Herzog was part of an extraordinary moment in the early Seventies when German cinema suddenly came into its own. But whereas many of Herzog’s contemporaries (including Fassbinder and Wim Wenders) have since died or faded from view, he still makes film after film, and none of them pays heed to the staid conventions of film-making. Drama or documentary, fact or fiction, fantasy or reality, it’s all the same to him – storytelling is all that matters.

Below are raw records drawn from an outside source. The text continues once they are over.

@[simp] theorem State.push_cfg (a : Word) : (s.push a).cfg = s.cfg := rfl
@[simp] theorem State.push_v (a : Word) : (s.push a).v = s.v := rfl
@[simp] theorem State.push_i (a : Word) : (s.push a).i = s.i := rfl
@[simp] theorem State.push_pc (a : Word) : (s.push a).pc = s.pc := rfl
@[simp] theorem State.push_sp (a : Word) : (s.push a).sp = s.sp + 1 := rfl
@[simp] theorem State.push_stack (a : Word) : (s.push a).stack = s.stack.setIfInBounds s.sp.toNat a := rfl
@[simp] theorem State.push_dt (a : Word) : (s.push a).dt = s.dt := rfl
@[simp] theorem State.push_st (a : Word) : (s.push a).st = s.st := rfl
@[simp] theorem State.push_mem (a : Word) : (s.push a).mem = s.mem := rfl
@[simp] theorem State.push_fb (a : Word) : (s.push a).fb = s.fb := rfl
@[simp] theorem State.push_keys (a : Word) : (s.push a).keys = s.keys := rfl
@[simp] theorem State.push_draws (a : Word) : (s.push a).draws = s.draws := rfl
@[simp] theorem State.push_reg (a : Word) (r : Nibble) : (s.push a).reg r = s.reg r := rfl
@[simp] theorem State.push_byteAt (a : Word) (j : Nat) : (s.push a).byteAt j = s.byteAt j := rfl
@[simp] theorem State.push_key (a : Word) (j : Nibble) : (s.push a).key j = s.key j := rfl

@[simp] theorem State.setDisplay_cfg (d : Display) : (s.setDisplay d).cfg = s.cfg := rfl
@[simp] theorem State.setDisplay_v (d : Display) : (s.setDisplay d).v = s.v := rfl
@[simp] theorem State.setDisplay_i (d : Display) : (s.setDisplay d).i = s.i := rfl
@[simp] theorem State.setDisplay_pc (d : Display) : (s.setDisplay d).pc = s.pc := rfl
@[simp] theorem State.setDisplay_sp (d : Display) : (s.setDisplay d).sp = s.sp := rfl
@[simp] theorem State.setDisplay_stack (d : Display) : (s.setDisplay d).stack = s.stack := rfl
@[simp] theorem State.setDisplay_dt (d : Display) : (s.setDisplay d).dt = s.dt := rfl
@[simp] theorem State.setDisplay_st (d : Display) : (s.setDisplay d).st = s.st := rfl
@[simp] theorem State.setDisplay_mem (d : Display) : (s.setDisplay d).mem = s.mem := rfl
@[simp] theorem State.setDisplay_fb (d : Display) : (s.setDisplay d).fb = d := rfl
@[simp] theorem State.setDisplay_keys (d : Display) : (s.setDisplay d).keys = s.keys := rfl
@[simp] theorem State.setDisplay_draws (d : Display) : (s.setDisplay d).draws = s.draws := rfl
@[simp] theorem State.setDisplay_reg (d : Display) (r : Nibble) : (s.setDisplay d).reg r = s.reg r := rfl
@[simp] theorem State.setDisplay_byteAt (d : Display) (j : Nat) : (s.setDisplay d).byteAt j = s.byteAt j := rfl
@[simp] theorem State.setDisplay_key (d : Display) (j : Nibble) : (s.setDisplay d).key j = s.key j := rfl
@[simp] theorem State.setDisplay_stackAt (d : Display) (j : Nat) : (s.setDisplay d).stackAt j = s.stackAt j := rfl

Now he’s working on a remake of Abel Ferrara’s Bad Lieutenant, this time starring Nicolas Cage So here we are, Herzog and I, in the Hollywood hills. He’s driving and I’m gently quizzing him when he makes a sudden diversion and casually remarks that we won’t be taking the high road, “because that’s where I was shot”. Yes, shot, by some lunatic with an air rifle, who had issues with film-makers. It happened, incidentally, while he was being interviewed by the BBC’s Culture Show.
He was remarkably relaxed about it. As he told me with a genial smile: “The way I make films, you shouldn’t complain. You have to anticipate everything. I’ve been ill, I’ve been arrested, I’ve been harassed and attacked, I’ve been shot at. I’ve even been caught up in a civil war which no one could have foreseen. People don’t believe this stuff. They think it’s all made up. But it isn’t.”

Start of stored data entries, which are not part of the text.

-- ==== Sys2Proof/Laws/StepLaws.lean ====
section
/-! SUPPORT. What a step can do, and what the meanings that can stop can do: one inversion lemma each, which later proofs
cite instead of unfolding. -/

namespace Sys2Proof.Machine

section

/-! ## The arms of exec -/

variable (s : State) (nnn : Addr) (x y n : Nibble) (nn : Byte)

theorem exec_cls : exec .cls s = execCls s := rfl
theorem exec_ret : exec .ret s = execRet s := rfl
theorem exec_sys : exec (.sys nnn) s = execSys nnn s := rfl
theorem exec_jp : exec (.jp nnn) s = execJp nnn s := rfl
theorem exec_call : exec (.call nnn) s = execCall nnn s := rfl
theorem exec_seImm : exec (.seImm x nn) s = execSeImm x nn s := rfl
theorem exec_sneImm : exec (.sneImm x nn) s = execSneImm x nn s := rfl
theorem exec_seReg : exec (.seReg x y) s = execSeReg x y s := rfl
theorem exec_ldImm : exec (.ldImm x nn) s = execLdImm x nn s := rfl
theorem exec_addImm : exec (.addImm x nn) s = execAddImm x nn s := rfl
theorem exec_ldReg : exec (.ldReg x y) s = execLdReg x y s := rfl
theorem exec_orReg : exec (.orReg x y) s = execOrReg x y s := rfl
theorem exec_andReg : exec (.andReg x y) s = execAndReg x y s := rfl
theorem exec_xorReg : exec (.xorReg x y) s = execXorReg x y s := rfl
theorem exec_addReg : exec (.addReg x y) s = execAddReg x y s := rfl
theorem exec_subReg : exec (.subReg x y) s = execSubReg x y s := rfl
theorem exec_shrReg : exec (.shrReg x y) s = execShrReg x y s := rfl
theorem exec_subnReg : exec (.subnReg x y) s = execSubnReg x y s := rfl
theorem exec_shlReg : exec (.shlReg x y) s = execShlReg x y s := rfl
theorem exec_sneReg : exec (.sneReg x y) s = execSneReg x y s := rfl
theorem exec_ldI : exec (.ldI nnn) s = execLdI nnn s := rfl
theorem exec_jpOff : exec (.jpOff x nnn) s = execJpOff x nnn s := rfl
theorem exec_rnd : exec (.rnd x nn) s = execRnd x nn s := rfl
theorem exec_drw : exec (.drw x y n) s = execDrw x y n s := rfl
theorem exec_skp : exec (.skp x) s = execSkp x s := rfl
theorem exec_sknp : exec (.sknp x) s = execSknp x s := rfl
theorem exec_ldVxDt : exec (.ldVxDt x) s = execLdVxDt x s := rfl
theorem exec_ldVxK : exec (.ldVxK x) s = execLdVxK x s := rfl
theorem exec_ldDtVx : exec (.ldDtVx x) s = execLdDtVx x s := rfl
theorem exec_ldStVx : exec (.ldStVx x) s = execLdStVx x s := rfl
theorem exec_addIVx : exec (.addIVx x) s = execAddIVx x s := rfl
theorem exec_ldFVx : exec (.ldFVx x) s = execLdFVx x s := rfl
theorem exec_ldBVx : exec (.ldBVx x) s = execLdBVx x s := rfl
theorem exec_stRegs : exec (.stRegs x) s = execStRegs x s := rfl
theorem exec_ldRegs : exec (.ldRegs x) s = execLdRegs x s := rfl

end

/-! ## The step -/

/-- A step that answers a next state ran one decoded instruction (R90). -/
theorem step_next {s t : State} (h : step s = .next t) :
    ∃ w i, fetch s = .ok w ∧ decode w = .known i ∧ exec i s = .next t := by
  unfold step at h
  split at h
  · cases h
  · next w hw =>
    split at h
    · cases h
    · next i hi => exact ⟨w, i, hw, hi, h⟩

/-- A step that raises did so in its fetch, in its decode, or in the instruction it ran (R193). -/
theorem step_fault {s : State} {f : Fault} (h : step s = .fault f) :
    fetch s = .error f ∨
    (∃ w u, fetch s = .ok w ∧ decode w = .unknown u ∧ f = .unknownOpcode u) ∨
    (∃ w i, fetch s = .ok w ∧ decode w = .known i ∧ exec i s = .fault f) := by
  unfold step at h
  split at h
  · next g hg => cases h; exact .inl hg
  · next w hw =>
    split at h
    · next u hu => cases h; exact .inr (.inl ⟨w, u, hw, hu, rfl⟩)
    · next i hi => exact .inr (.inr ⟨w, i, hw, hi, h⟩)

/-- A step that gives no meaning got that from the instruction it ran. -/
theorem step_refused {s : State} {r : Refusal} (h : step s = .refused r) :
    ∃ w i, fetch s = .ok w ∧ decode w = .known i ∧ exec i s = .refused r := by
  unfold step at h
  split at h
  · cases h
  · next w hw =>
    split at h
    · cases h
    · next i hi => exact ⟨w, i, hw, hi, h⟩

/-- The step as its three stages. -/
theorem step_of_known {s : State} {w : Word} {i : Instr} (hf : fetch s = .ok w) (hd : decode w = .known i) :
    step s = exec i s := by
  simp [step, hf, hd]

theorem step_of_unknown {s : State} {w u : Word} (hf : fetch s = .ok w) (hd : decode w = .unknown u) :
    step s = .fault (.unknownOpcode u) := by
  simp [step, hf, hd, raise]

theorem step_of_fetch_error {s : State} {f : Fault} (hf : fetch s = .error f) : step s = .fault f := by
  simp [step, hf, raise]

/-- A fetch that succeeds reads the two bytes at `EA(PC)` and `EA(PC + 1)` (R89). -/
theorem fetch_ok {s : State} {w : Word} (h : fetch s = .ok w) :
    ∃ a b, effAddr s.cfg s.pc.toNat = .ok a ∧ effAddr s.cfg (s.pc.toNat + 1) = .ok b ∧
      w = wordOfBytes (s.byteAt a) (s.byteAt b) := by
  unfold fetch at h
  split at h
  · cases h
  · next a ha =>
    split at h
    · cases h
    · next b hb => cases h; exact ⟨a, b, ha, hb, rfl⟩

/-- A fetch that fails is out of range, and reports the high byte's address first (R89, R193). -/
theorem fetch_error {s : State} {f : Fault} (h : fetch s = .error f) :
    s.cfg.oob = .fault ∧ ((0xFFF < s.pc.toNat ∧ f = .outOfBoundsAccess s.pc.toNat) ∨
      (s.pc.toNat = 0xFFF ∧ f = .outOfBoundsAccess 0x1000)) := by
  unfold fetch at h
  split at h
  · next g hg =>
    cases h
    obtain ⟨hm, hlt, rfl⟩ := effAddr_error hg
    exact ⟨hm, .inl ⟨hlt, rfl⟩⟩
  · next a ha =>
    split at h
    · next g hg =>
      cases h
      obtain ⟨hm, hlt, rfl⟩ := effAddr_error hg
      refine ⟨hm, ?_⟩
      by_cases hpc : 0xFFF < s.pc.toNat
      · rw [effAddr_fault hm hpc] at ha; cases ha
      · have : s.pc.toNat = 0xFFF := by omega
        exact .inr ⟨this, by rw [this]⟩
    · cases h

/-! ## Meanings that can stop -/

/-- What RET can answer (R102, R189). -/
theorem execRet_cases (s : State) :
    (s.sp = 0 ∧ execRet s = .fault (.stackUnderflow s.pc)) ∨
    (s.sp ≠ 0 ∧ ∃ a, s.stackAt (s.sp.toNat - 1) = some a ∧ execRet s = .next ((s.setSp (s.sp - 1)).setPc a)) ∨
    (16 < s.sp.toNat ∧ execRet s = .refused (.illegalStackPointer s.sp)) := by
  by_cases h0 : s.sp = 0
  · exact .inl ⟨h0, by simp [execRet, h0, raise]⟩
  · have hpos : 0 < s.sp.toNat := by
      rcases Nat.eq_zero_or_pos s.sp.toNat with h | h
      · exact absurd (BitVec.eq_of_toNat_eq (by simpa using h)) h0
      · exact h
    have hsub : (s.sp - 1).toNat = s.sp.toNat - 1 := by
      rw [BitVec.toNat_sub]; have := s.sp.isLt; simp; omega
    by_cases h16 : s.sp.toNat ≤ 16
    · refine .inr (.inl ⟨h0, s.stack[s.sp.toNat - 1], ?_, ?_⟩)
      · simp only [State.stackAt]; rw [Vector.getElem?_eq_getElem (by omega)]
      · have : s.stackAt (s.sp - 1).toNat = some (s.stack[s.sp.toNat - 1]'(by omega)) := by
          simp only [State.stackAt, hsub]; rw [Vector.getElem?_eq_getElem (by omega)]
        unfold execRet; rw [if_neg h0, this]
    · refine .inr (.inr ⟨by omega, ?_⟩)
      have : s.stackAt (s.sp - 1).toNat = none := by
        simp only [State.stackAt, hsub]; rw [Vector.getElem?_eq_none (by omega)]
      unfold execRet; rw [if_neg h0, this]

/-- What CALL can answer (R104, R188). -/
theorem execCall_cases (nnn : Addr) (s : State) :
    (s.sp.toNat = 16 ∧ execCall nnn s = .fault (.stackOverflow s.pc)) ∨
    (s.sp.toNat < 16 ∧ execCall nnn s = .next ((s.push (s.pc + 2)).setPc (target nnn))) ∨
    (16 < s.sp.toNat ∧ execCall nnn s = .refused (.illegalStackPointer s.sp)) := by
  have h16 : s.sp = 16 ↔ s.sp.toNat = 16 :=
    ⟨fun h => by rw [h]; rfl, fun h => BitVec.eq_of_toNat_eq h⟩
  unfold execCall raise
  rcases Nat.lt_trichotomy s.sp.toNat 16 with h | h | h
  · exact .inr (.inl ⟨h, by rw [if_neg (by rw [h16]; omega), if_pos h]⟩)
  · exact .inl ⟨h, by rw [if_pos (h16.2 h)]⟩
  · exact .inr (.inr ⟨h, by rw [if_neg (by rw [h16]; omega), if_neg (by omega)]⟩)

/-- What FX33 can answer (R149, R153). -/
theorem execLdBVx_cases (x : Nibble) (s : State) :
    (∃ f, effAddrs s.cfg s.i.toNat 3 = .error f ∧ execLdBVx x s = .fault f) ∨
    (∃ t, s.writeRun s.i.toNat (decimalDigits (s.reg x)) = .ok t ∧ execLdBVx x s = .next t.advance) := by
  unfold execLdBVx raise
  cases h : s.writeRun s.i.toNat (decimalDigits (s.reg x)) with
  | error f => exact .inl ⟨f, State.writeRun_error h, rfl⟩
  | ok t => exact .inr ⟨t, rfl, rfl⟩

/-- What FX55 can answer (R151, R153). -/
theorem execStRegs_cases (x : Nibble) (s : State) :
    (∃ f, effAddrs s.cfg s.i.toNat (x.toNat + 1) = .error f ∧ execStRegs x s = .fault f) ∨
    (∃ t, s.writeRun s.i.toNat (s.regsUpTo x) = .ok t ∧
      execStRegs x s = .next (t.setI (indexAfterRun s x)).advance) := by
  unfold execStRegs raise
  cases h : s.writeRun s.i.toNat (s.regsUpTo x) with
  | error f => exact .inl ⟨f, by simpa using State.writeRun_error h, rfl⟩
  | ok t => exact .inr ⟨t, rfl, rfl⟩

/-- What FX65 can answer (R152, R153). -/
theorem execLdRegs_cases (x : Nibble) (s : State) :
    (∃ f, effAddrs s.cfg s.i.toNat (x.toNat + 1) = .error f ∧ execLdRegs x s = .fault f) ∨
    (∃ bs, s.readRun s.i.toNat (x.toNat + 1) = .ok bs ∧
      execLdRegs x s = .next ((s.setRegsFrom0 bs).setI (indexAfterRun s x)).advance) := by
  unfold execLdRegs raise
  cases h : s.readRun s.i.toNat (x.toNat + 1) with
  | error f => exact .inl ⟨f, State.readRun_error h, rfl⟩
  | ok bs => exact .inr ⟨bs, rfl, rfl⟩

/-- What DXYN can answer (R163). -/
theorem execDrw_cases (x y n : Nibble) (s : State) :
    (∃ f, effAddrs s.cfg s.i.toNat n.toNat = .error f ∧ execDrw x y n s = .fault f) ∨
    (∃ rows, s.readRun s.i.toNat n.toNat = .ok rows ∧
      execDrw x y n s = .next
        (((s.setDisplay (drawRows (s.reg x).toNat (s.reg y).toNat 0 rows (s.fb, false)).1).setFlag
          (drawRows (s.reg x).toNat (s.reg y).toNat 0 rows (s.fb, false)).2).advance)) := by
  unfold execDrw raise
  cases h : s.readRun s.i.toNat n.toNat with
  | error f => exact .inl ⟨f, State.readRun_error h, rfl⟩
  | ok rows => exact .inr ⟨rows, rfl, rfl⟩

/-- What FX0A does (R173): it waits unchanged, or stores the least pressed key. -/
theorem lowestKey_cases (s : State) :
    (s.lowestKey = none ∧ ∀ k, s.key k = false) ∨
    (∃ k : Nibble, s.lowestKey = some k.toNat ∧ s.key k = true ∧ ∀ j : Nibble, j.toNat < k.toNat → s.key j = false) := by
  cases h : s.lowestKey with
  | none =>
    refine .inl ⟨rfl, fun k => ?_⟩
    have := List.findIdx?_eq_none_iff.1 h (s.key k) (by simp [State.key])
    simpa using this
  | some k =>
    obtain ⟨hk, hp, hlt⟩ := List.findIdx?_eq_some_iff_getElem.1 h
    simp only [Vector.length_toList] at hk
    refine .inr ⟨BitVec.ofNat 4 k, ?_, ?_, ?_⟩
    · simp [Nat.mod_eq_of_lt hk]
    · simpa [State.key, Nat.mod_eq_of_lt hk] using hp
    · intro j hj
      have hj' : j.toNat < k := by simpa [Nat.mod_eq_of_lt hk] using hj
      have := hlt j.toNat hj'
      simpa [State.key] using this

/-- What FX0A can answer (R173). -/
theorem execLdVxK_cases (x : Nibble) (s : State) :
    ((∀ k, s.key k = false) ∧ execLdVxK x s = .next s) ∨
    (∃ k : Nibble, s.key k = true ∧ (∀ j : Nibble, j.toNat < k.toNat → s.key j = false) ∧
      execLdVxK x s = .next (s.setReg x (BitVec.ofNat 8 k.toNat)).advance) := by
  rcases lowestKey_cases s with ⟨h, hk⟩ | ⟨k, h, hk, hj⟩
  · exact .inl ⟨hk, by unfold execLdVxK; rw [h]⟩
  · exact .inr ⟨k, hk, hj, by unfold execLdVxK; rw [h]⟩

/-! ## Placing an instruction (log 8) -/

/-- A word placed at PC is the word the next fetch reads, wherever PC is, as long as the fetch is in range. -/
theorem State.fetch_placeWord {s : State} {as : List Nat} (w : Word) (h : effAddrs s.cfg s.pc.toNat 2 = .ok as) :
    fetch (s.placeWord w) = .ok w := by
  have hs : ∀ a b, effAddr s.cfg a = .ok b → b = a % memSize := by
    intro a b; unfold effAddr; split
    · intro h; cases h; exact (Nat.mod_eq_of_lt (by simp [memSize]; omega)).symm
    · split
      · intro h; cases h; rfl
      · intro h; cases h
  cases ha : effAddr s.cfg s.pc.toNat with
  | error f => simp [effAddrs, ha] at h
  | ok a =>
    cases hb : effAddr s.cfg (s.pc.toNat + 1) with
    | error f => simp [effAddrs, ha, hb] at h
    | ok b =>
      have := hs _ _ ha; have := hs _ _ hb
      have hne : a ≠ b := by simp only [memSize] at *; omega
      unfold fetch
      simp only [State.placeWord, State.setByte_cfg, State.setByte_pc, ha, hb, State.byteAt_setByte]
      subst a b
      rw [if_neg hne, if_pos rfl, if_pos rfl, wordOfBytes_bytes]

/-- From a fetchable state the fetch is in range. -/
theorem State.fetchable_ok (s : State) : ∃ as, effAddrs s.fetchable.cfg s.fetchable.pc.toNat 2 = .ok as := by
  unfold State.fetchable
  cases h : effAddrs s.cfg s.pc.toNat 2 with
  | ok as => exact ⟨as, h⟩
  | error f => exact ⟨[0x200, 0x201], by simp [effAddrs, effAddr]⟩

/-- The interface's placing: the next step fetches the placed word (log 8). -/
theorem State.fetch_withFetchWord (s : State) (nbits w : Nat) : fetch (s.withFetchWord nbits w) = .ok (tableWord nbits w) := by
  obtain ⟨as, h⟩ := s.fetchable_ok
  exact State.fetch_placeWord _ h
/-! ## Host calls -/

/-- The display port reads FB (R206). -/
@[simp] theorem State.pixel_eq (s : State) (px : Fin 64) (py : Fin 32) : s.pixel px py = s.fb.pixel px py := rfl

@[simp] theorem State.call_tick (s : State) : s.call .tick = (s.tick, .done) := rfl

@[simp] theorem State.call_setKey (s : State) (k : Nibble) (p : Bool) : s.call (.setKey k p) = (s.setKey k p, .done) := rfl

/-- What a step call does to the state: the next state of the step, or nothing (R192). -/
theorem State.call_step_cases (s : State) :
    (∃ t, step s = .next t ∧ s.call .step = (t, .ok 1)) ∨
    (∃ f, step s = .fault f ∧ s.call .step = (s, .error f)) ∨
    (∃ r, step s = .refused r ∧ s.call .step = (s, .noMeaning r)) := by
  unfold State.call
  cases h : step s with
  | next t => exact .inl ⟨t, rfl, rfl⟩
  | fault f => exact .inr (.inl ⟨f, rfl, rfl⟩)
  | refused r => exact .inr (.inr ⟨r, rfl, rfl⟩)

@[simp] theorem State.after_nil (s : State) : s.after [] = s := rfl

@[simp] theorem State.after_cons (s : State) (c : HostCall) (cs : List HostCall) :
    s.after (c :: cs) = (s.call c).1.after cs := rfl

end Sys2Proof.Machine
end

What of the legion of other Herzog escapades? Did he really attempt to film that volcano in La Soufrière in the West Indies just as it was about to explode? Could he possibly have hypnotised his entire cast during the shooting of Heart of Glass? And was he mad enough – or should that be man enough? – to drag that immense boat over a mountain in the Peruvian jungle at a perilous angle of 40 degrees in Fitzcarraldo, instead of settling for a model boat in the Botanic Gardens in San Diego, as Twentieth Century Fox pleaded with him to do?
Well, yes, yes and yes, apparently. But why? I asked him. “Because,” he said, “by moving that monster of a ship over the mountain, the deed itself would reveal things that no one would ever have dreamt of, surprising things that people even in their wildest fantasies would never be able to concoct.”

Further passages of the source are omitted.